Jibrin is currently on suspension over his N40bn budget padding allegations against the Speaker, Mr Yakubu Dogara, and three other top officials of the House.
The others are the Deputy Speaker, Mr Yusuf Lasun; Chief Whip, Mr Alhassan Ado-Doguwa; and the Minority Leader, Mr. Leo Ogor.
The officials are undergoing investigation by the Economic and Financial Crimes Commission over alleged insertions, which Jibrin said were made into the 2016 budget.
Reacting on Monday to the latest row over the 2017 budget, Jibrin stated that Osinbajo was correct in saying that the National Assembly should not have introduced new projects into the budget, which did not originally come from the executive.
He recalled that Osinbajo only signed the budget into law after he extracted a commitment from the National Assembly to make necessary adjustments after the signing.
According to reports, the National Assembly had created the new projects by cutting money from the votes of projects already included in the budget by the executive.
Among the new projects are roads, health centres and water projects like boreholes, which were not in the original executive proposals.
But Jibrin said Osinbajo made a mistake by signing the budget, trusting that the National Assembly would keep to its reported promise.
He claimed that the National Assembly goaded him to act, knowing that once Osinbajo signed, it had become a law that must be implemented.
Jibrin added that this was the reason former Presidents, including Olusegun Obasanjo and the late Umar Yar’Adua, refused to sign the budget before adjustments were made by the National Assembly.
He also recalled that President Muhammadu Buhari refused to sign the 2016 budget until the legislature had removed many of the new projects that were inserted into it.
Jibrin stated further, “No President was ready to take the risk with the National Assembly, but Osinbajo did, as it appeared like striking a deal with an untrustworthy partner.
“Whether this seeming pact is calculated or not is left for time and the scrutiny of vigilant and critical Nigerians to determine. What is obvious, however, is that the acting President has played into the hands of the National Assembly.
“What the acting President has given to the National Assembly is a victory it has never had in the budget process since 1999, understandably to strengthen the relationship between the two frequently hostile arms of government.

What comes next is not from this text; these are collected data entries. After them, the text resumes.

-- ==== Sys2Proof/Tests/Slice0.lean ====
section
/-! SUPPORT. Tests of the model, none of them a claim: ill-formed terms, words that the manual writes out, one step of an
instruction on a small state with a result read from the manual, and, for each statement with hypotheses, a state and
operands that meet them. -/

open Sys2Proof Sys2Proof.Machine

namespace Sys2Proof.Tests

/-! ## Ill-formed terms -/

/-- Counts outside their ranges (R76, R237, R345), special registers above 20 (R80) and a type code above 10 (R167). -/
theorem test_ill_formed_ranges :
    (Instr.racq 1 0).wellFormed = false ∧ (Instr.racq 1 17).wellFormed = false ∧ (Instr.racqE 1 0).wellFormed = false
      ∧ (Instr.racqE 1 17).wellFormed = false ∧ (Instr.rrel 0).wellFormed = false ∧ (Instr.rrel 17).wellFormed = false
      ∧ (Instr.srd 1 21).wellFormed = false ∧ (Instr.swr 1 21).wellFormed = false ∧ (Instr.vcvt 1 2 0 11).wellFormed = false
      ∧ (Instr.mzero 1 0).wellFormed = false ∧ (Instr.mzero 1 17).wellFormed = false ∧ (Instr.skput 0 1 2).wellFormed = false
      ∧ (Instr.skput 9 1 2).wellFormed = false := by decide

/-- Pairs and blocks of registers past the end of their file (R72, R253, R344, R371). -/
theorem test_ill_formed_runs :
    (Instr.acas 127 1 2).wellFormed = false ∧ (Instr.acasN 127 1 2).wellFormed = false
      ∧ (Instr.acasScalar 63 1 0).wellFormed = false ∧ (Instr.acasNScalar 63 1 0).wellFormed = false
      ∧ (Instr.cpy 0 1).wellFormed = false ∧ (Instr.cpy 61 1).wellFormed = false ∧ (Instr.cpy2d 0 1).wellFormed = false
      ∧ (Instr.cpy2d 58 1).wellFormed = false ∧ (Instr.cgath 58 1).wellFormed = false ∧ (Instr.cgath 0 1).wellFormed = false
      ∧ (Instr.cscat 58 1).wellFormed = false ∧ (Instr.cscat 0 1).wellFormed = false ∧ (Instr.cfill 61 1).wellFormed = false
      ∧ (Instr.cfill 0 1).wellFormed = false ∧ (Instr.cpym 56 1).wellFormed = false ∧ (Instr.cpym 0 1).wellFormed = false
      ∧ (Instr.comb 1 2 63).wellFormed = false ∧ (Instr.combRn 1 2 63).wellFormed = false
      ∧ (Instr.skdrain 63).wellFormed = false ∧ (Instr.pksend 1 2 63).wellFormed = false := by decide

/-- The last operands that are still well formed. -/
theorem test_well_formed_ends :
    (Instr.racq 1 16).wellFormed = true ∧ (Instr.srd 1 20).wellFormed = true ∧ (Instr.vcvt 1 2 0 10).wellFormed = true
      ∧ (Instr.acas 126 1 2).wellFormed = true ∧ (Instr.cpy 60 1).wellFormed = true ∧ (Instr.cpy2d 57 1).wellFormed = true
      ∧ (Instr.cpym 55 1).wellFormed = true ∧ (Instr.comb 1 2 62).wellFormed = true
      ∧ (Instr.skput 8 1 2).wellFormed = true := by decide

/-- Events of cores, waves, churns, dies and ports that do not exist (R3, R5, R20, R284, R367, R378, R421). -/
theorem test_ill_formed_events :
    (Instr.taskStart 256).wellFormed = false ∧ (Instr.waveClassRaise 0 64).wellFormed = false
      ∧ (Instr.reconvRelease 256 0).wellFormed = false ∧ (Instr.yieldEnd 0 64).wellFormed = false
      ∧ (Instr.slotDetach 0 8).wellFormed = false ∧ (Instr.churnElementFire 0 4 0 0).wellFormed = false
      ∧ (Instr.agStep 0 4 0).wellFormed = false ∧ (Instr.quiescenceRound 256 0).wellFormed = false
      ∧ (Instr.streamPark 0 4).wellFormed = false ∧ (Instr.portDown 12).wellFormed = false
      ∧ (Instr.portRestore 12).wellFormed = false ∧ (Instr.dieBridgeDown 8 0).wellFormed = false
      ∧ (Instr.dieBridgeDown 0 4).wellFormed = false ∧ (Instr.ageingSample 8 50).wellFormed = false
      ∧ (Instr.faultRecordRead 9).wellFormed = false := by decide

/-- Events of a core or fragment past the end (R3, R20, R127). -/
theorem test_ill_formed_cores :
    (Instr.wakeNotice 256 (.sector 0) false).wellFormed = false
      ∧ (Instr.wakeBackoffExpiry { core := 0, wave := 0, frag := 8 }).wellFormed = false
      ∧ (Instr.pageWalkComplete 256 0 0).wellFormed = false ∧ (Instr.matrixInstructionComplete 256).wellFormed = false
      ∧ (Instr.mldbFillComplete 256).wellFormed = false ∧ (Instr.roundSwap 256).wellFormed = false
      ∧ (Instr.boardCoreTakeover 256).wellFormed = false ∧ (Instr.copyCommandStart 256 0).wellFormed = false
      ∧ (Instr.copySectorAccess 256 0).wellFormed = false ∧ (Instr.copyCommandComplete 256 0).wellFormed = false
      ∧ (Instr.carriedInstructionIssue 256 0).wellFormed = false ∧ (Instr.xopComplete 256 0).wellFormed = false
      ∧ (Instr.allowanceWaitExpiry { core := 256, wave := 0, frag := 0 }).wellFormed = false
      ∧ (Instr.skimmerHandover 0 { core := 0, wave := 64, frag := 0 }).wellFormed = false := by decide

/-! ## Words that the manual writes out -/

/-- Words that R73 refuses, one for each of its conditions, and bytes too few for a word. -/
theorem test_words_refused :
    decodeWord 0x00000000 = .error .major ∧ decodeWord 0x32000000 = .error .major
      ∧ decodeWord 0x26000009 = .error .function ∧ decodeWord 0x20202488 = .error .reserved
      ∧ decodeWord 0x6C1430C1 = .error .reserved ∧ decodeWord 0x702018E0 = .error .reserved
      ∧ decodeWord 0x75FC212A = .error .pairEnd ∧ decodeWord 0x20000A88 = .error .specialRegister
      ∧ decodeWord 0x20000006 = .error .countRange ∧ decodeWord 0x461011BB = .error .typeCode
      ∧ decodeWord 0xA0018000 = .error .blockRange ∧ decode [0, 0, 0] = .error .tooShort := by
  refine ⟨?_, ?_, ?_, ?_, ?_, ?_, ?_, ?_, ?_, ?_, ?_, ?_⟩ <;> rfl

/-- Words that the manual writes out for control and scalars (chapters 3 and 5). -/
theorem test_words_control :
    decodeWord 0x04000000 = .ok (.saddi 0 0 0)
    ∧ decodeWord 0x04285FFD = .ok (.saddi 5 2 0x1FFD)
    ∧ decodeWord 0x12280018 = .ok (.sli 5 24)
    ∧ decodeWord 0x08A7C000 = .ok (.sori 20 62 0)
    ∧ decodeWord 0x18000002 = .ok (.br 2)
    ∧ decodeWord 0x1A000006 = .ok (.call 6)
    ∧ decodeWord 0x20000000 = .ok .ret
    ∧ decodeWord 0x20000001 = .ok .exit
    ∧ decodeWord 0x20000002 = .ok .yield
    ∧ decodeWord 0x20000003 = .ok (.trap 0)
    ∧ decodeWord 0x20000004 = .ok .rtt
    ∧ decodeWord 0x20000005 = .ok (.brk 0)
    ∧ decodeWord 0x20280106 = .ok (.racq 5 2)
    ∧ decodeWord 0x20281106 = .ok (.racqE 5 2)
    ∧ decodeWord 0x20200488 = .ok (.srd 4 9)
    ∧ decodeWord 0x2000E789 = .ok (.swr 7 15)
    ∧ decodeWord 0x2000000A = .ok .frz
    ∧ decodeWord 0x24000000 = .ok (.mode 0 0 0 0 0 0)
    ∧ decodeWord 0x24000060 = .ok (.mode 0 0 0 0 6 0)
    ∧ decodeWord 0x24009473 = .ok (.mode 2 2 1 0 7 3)
    ∧ decodeWord 0x28A00002 = .ok (.vbr 2 1 2)
    ∧ decodeWord 0x28800005 = .ok (.vbr 2 0 5)
    ∧ decodeWord 0x2A020000 = .ok (.reconv 1)
    ∧ decodeWord 0x2A0E0000 = .ok (.reconv 7) := by
  refine ⟨?_, ?_, ?_, ?_, ?_, ?_, ?_, ?_, ?_, ?_, ?_, ?_, ?_, ?_, ?_, ?_, ?_, ?_, ?_, ?_, ?_, ?_, ?_, ?_⟩ <;> rfl

/-- Words that the manual writes out for vectors (chapters 3, 5 and 6). -/
theorem test_words_vectors :
    decodeWord 0x42080822 = .ok (.vcmplt 2 1 2)
    ∧ decodeWord 0x420C6801 = .ok (.vcmpne 3 13 0)
    ∧ decodeWord 0x442048A3 = .ok (.vfma 8 9 10)
    ∧ decodeWord 0x46040006 = .ok (.vlaneid 1)
    ∧ decodeWord 0x4608280C = .ok (.vbcst 2 5)
    ∧ decodeWord 0x4610116B = .ok (.vcvt 4 2 1 6)
    ∧ decodeWord 0x4650900D = .ok (.vextr 20 18 0)
    ∧ decodeWord 0x483408D1 = .ok (.vbperm 13 1 13)
    ∧ decodeWord 0x48284815 = .ok (.vslide 10 9 1) := by
  refine ⟨?_, ?_, ?_, ?_, ?_, ?_, ?_, ?_, ?_⟩ <;> rfl

/-- Words that the manual writes out for memory (chapters 3, 4 and 7). -/
theorem test_words_memory :
    decodeWord 0x600C2002 = .ok (.vld 3 2 2)
    ∧ decodeWord 0x62202002 = .ok (.vst 8 2 2)
    ∧ decodeWord 0x64282000 = .ok (.sld 10 2 0)
    ∧ decodeWord 0x686DA000 = .ok (.sldw 27 26 0)
    ∧ decodeWord 0x66502003 = .ok (.sst 20 2 3)
    ∧ decodeWord 0x6C1430C0 = .ok (.vldx 5 3 6)
    ∧ decodeWord 0x702010E0 = .ok (.tld 8 1 7)
    ∧ decodeWord 0x722010E0 = .ok (.tst 8 1 7)
    ∧ decodeWord 0x74042120 = .ok (.aadd 1 2 9)
    ∧ decodeWord 0x74042130 = .ok (.aaddN 1 2 9)
    ∧ decodeWord 0x7410212A = .ok (.acas 4 2 9)
    ∧ decodeWord 0x7628C080 = .ok (.aaddScalar 5 6 1)
    ∧ decodeWord 0x78000000 = .ok (.fence 0)
    ∧ decodeWord 0x78000080 = .ok (.fence 1)
    ∧ decodeWord 0x78000100 = .ok (.fence 2)
    ∧ decodeWord 0x78000180 = .ok (.fence 3)
    ∧ decodeWord 0x78494004 = .ok (.pin 9 10)
    ∧ decodeWord 0x78094586 = .ok (.tdef 1 10 11) := by
  refine ⟨?_, ?_, ?_, ?_, ?_, ?_, ?_, ?_, ?_, ?_, ?_, ?_, ?_, ?_, ?_, ?_, ?_, ?_⟩ <;> rfl

/-- Words that the manual writes out for the matrix and copy engines (chapters 9 and 10). -/
theorem test_words_matrix_copy :
    decodeWord 0x90002480 = .ok (.mma 0 1 9)
    ∧ decodeWord 0x90002481 = .ok (.mmaz 0 1 9)
    ∧ decodeWord 0x90106482 = .ok (.mmab 2 3 9)
    ∧ decodeWord 0x90080583 = .ok (.msca 1 0 11)
    ∧ decodeWord 0x90200504 = .ok (.mrd 4 0 10)
    ∧ decodeWord 0x9000C505 = .ok (.mwr 0 6 10)
    ∧ decodeWord 0x90000206 = .ok (.mzero 0 4)
    ∧ decodeWord 0x90000007 = .ok .mswap
    ∧ decodeWord 0x90004408 = .ok (.mldb 2 8)
    ∧ decodeWord 0x90600009 = .ok (.mqry 12)
    ∧ decodeWord 0xA0418000 = .ok (.cpy 8 3)
    ∧ decodeWord 0xA0808001 = .ok (.cpy2d 16 1)
    ∧ decodeWord 0xA0400002 = .ok (.cgath 8 0)
    ∧ decodeWord 0xA0478003 = .ok (.cscat 8 15)
    ∧ decodeWord 0xA0620004 = .ok (.cfill 12 4)
    ∧ decodeWord 0xA0A10005 = .ok (.cpym 20 2)
    ∧ decodeWord 0xA2506000 = .ok (.tlrd 10 3 0)
    ∧ decodeWord 0xA2486001 = .ok (.tlinc 9 3)
    ∧ decodeWord 0xA2486081 = .ok (.tlincC 9 3) := by
  refine ⟨?_, ?_, ?_, ?_, ?_, ?_, ?_, ?_, ?_, ?_, ?_, ?_, ?_, ?_, ?_, ?_, ?_, ?_, ?_⟩ <;> rfl

/-- Words that the manual writes out for churns and milk rounds (chapters 11 and 12). -/
theorem test_words_churn_milk :
    decodeWord 0xB01D4000 = .ok (.xload 3 42)
    ∧ decodeWord 0xB0180001 = .ok (.xdrop 3)
    ∧ decodeWord 0xB1486002 = .ok (.xqry 41 3)
    ∧ decodeWord 0xB0180003 = .ok (.xmark 3)
    ∧ decodeWord 0xB0192004 = .ok (.xswap 3 9)
    ∧ decodeWord 0xE6100820 = .ok (.xop 3 4 1 2 0)
    ∧ decodeWord 0xB8512000 = .ok (.mrboard 10 9)
    ∧ decodeWord 0xB8516080 = .ok (.mrboardT 10 11)
    ∧ decodeWord 0xB8500001 = .ok (.mrleave 10)
    ∧ decodeWord 0xB8880081 = .ok (.mrleaveT 17)
    ∧ decodeWord 0xB8616002 = .ok (.mrstat 12 11) := by
  refine ⟨?_, ?_, ?_, ?_, ?_, ?_, ?_, ?_, ?_, ?_, ?_⟩ <;> rfl

/-- Words that the manual writes out for tokens and the bridge (chapters 13 and 14). -/
theorem test_words_token_bridge :
    decodeWord 0xC0516600 = .ok (.tknew 10 11 12)
    ∧ decodeWord 0xC0008001 = .ok (.tkfree 4)
    ∧ decodeWord 0xC00A8002 = .ok (.tkpop 1 20)
    ∧ decodeWord 0xC0494103 = .ok (.tkpush 9 10 2)
    ∧ decodeWord 0xC04A8A84 = .ok (.tkroute 9 20 21)
    ∧ decodeWord 0xC0498005 = .ok (.tkcancel 9 12)
    ∧ decodeWord 0xC04A8A86 = .ok (.tkhdr 9 20 21)
    ∧ decodeWord 0xC0594007 = .ok (.tkcnt 11 10)
    ∧ decodeWord 0xC0DC0E08 = .ok (.comb 27 32 28)
    ∧ decodeWord 0xC0DC0E48 = .ok (.combRn 27 32 28)
    ∧ decodeWord 0xC0102109 = .ok (.skput 2 1 2)
    ∧ decodeWord 0xC040000A = .ok (.skdrain 8)
    ∧ decodeWord 0xC8D2EC00 = .ok (.pksend 26 23 24)
    ∧ decodeWord 0xC8280001 = .ok (.tick 5) := by
  refine ⟨?_, ?_, ?_, ?_, ?_, ?_, ?_, ?_, ?_, ?_, ?_, ?_, ?_, ?_⟩ <;> rfl

/-! ## States for the tests -/

/-- The next state that a meaning answers. -/
def after (r : Result) : State :=
  match r with
  | .next t => t
  | _ => State.reset

/-- A fragment with some scalars and predicates set. -/
def frag (ss : List (BitVec 6 × Word)) (ps : List (BitVec 3 × Lane)) (mr : BitVec 25) : Frag :=
  ps.foldl (fun f p => f.setP p.1 p.2) (ss.foldl (fun f x => f.setS x.1 x.2) { Frag.reset with mr := mr })

/-- One wave of one fragment, of task 1 of operator 1 in context 5 on core 0, with four register blocks, a slot of four
tile-table entries, four accumulator tiles and eight pinned lines, and the first page of HBM at address 0. -/
def base : State :=
  { State.reset with
    frags := [(0, frag [] [] 0)]
    waves := [(0, { Wave.reset with task := 1, rblk := 4, tvec := 0x4000 })]
    tasks := [(1, { Task.reset with number := 1, oper := 1, ctx := 5, waves := [0] })]
    operators := [(1, { Operator.reset with ctx := 5, members := [0] })]
    seats := [(256, { Seat.reset with state := .installed, partSize := 4, accSize := 4, lines := 8, floor := 4 })]
    slotMap := [(0, 1)]
    contexts := [(0, Context.service), (5, { Context.reset with keyId := 1, liveLimit := 100 })]
    tlb := [{ core := 0, ctx := 5, va := 0, size := 65536, pa := 0, keyId := 1, kind := 0, cached := true, exec := true,
              write := true, read := true, home := 0, missing := none }] }

/-- The same with scalars, predicates and MR set. -/
def at' (ss : List (BitVec 6 × Word)) (ps : List (BitVec 3 × Lane)) (mr : BitVec 25) : State :=
  { base with frags := [(0, frag ss ps mr)] }

/-- The same with the lanes of vector registers set. -/
def withVec (rs : List (BitVec 7 × Vector Lane 32)) (s : State) : State := rs.foldl (fun t r => t.setV r.1 r.2) s

/-- A register with one value in every lane. -/
def all (x : Lane) : Vector Lane 32 := Vector.replicate 32 x

/-- The state with an open attempt of its fragment. -/
def inAttempt (s : State) (a : Attempt) : State := s.setWv { s.wv with tx := some a }

/-- A fresh attempt of the fragment. -/
def attempt (s : State) : Attempt := s.openAttempt 0x800

/-- The place of a byte of the first page. -/
def pl (k : Nat) : Place := { key := k, keyId := 1, kind := 0, cached := true, va := BitVec.ofNat 64 k, home := 0 }

/-- Lane `l` of vector register `r` after an instruction. -/
def laneAfter (i : Instr) (s : State) (r : BitVec 7) (l : Nat) : Lane := laneOf ((after (exec i s)).getV r) l

/-- The page of the tests translates to its own bytes. -/
theorem test_translation : base.xlate 0x100 .read = .ok (pl 0x100, .here) := by rfl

“So, he deserves a reciprocal gesture and an unmistakable friendship from the lawmakers, not attacks and threats.”
However, the former appropriation chairman noted that both the National Assembly and Osinbajo had the options of correcting the budget through either supplementary budget or virement.
He said, “The National Assembly should know that how it handles this historic concession granted it by the executive under the guide of acting President Osinbajo will determine the approach of the executive arm in future budget negotiations.”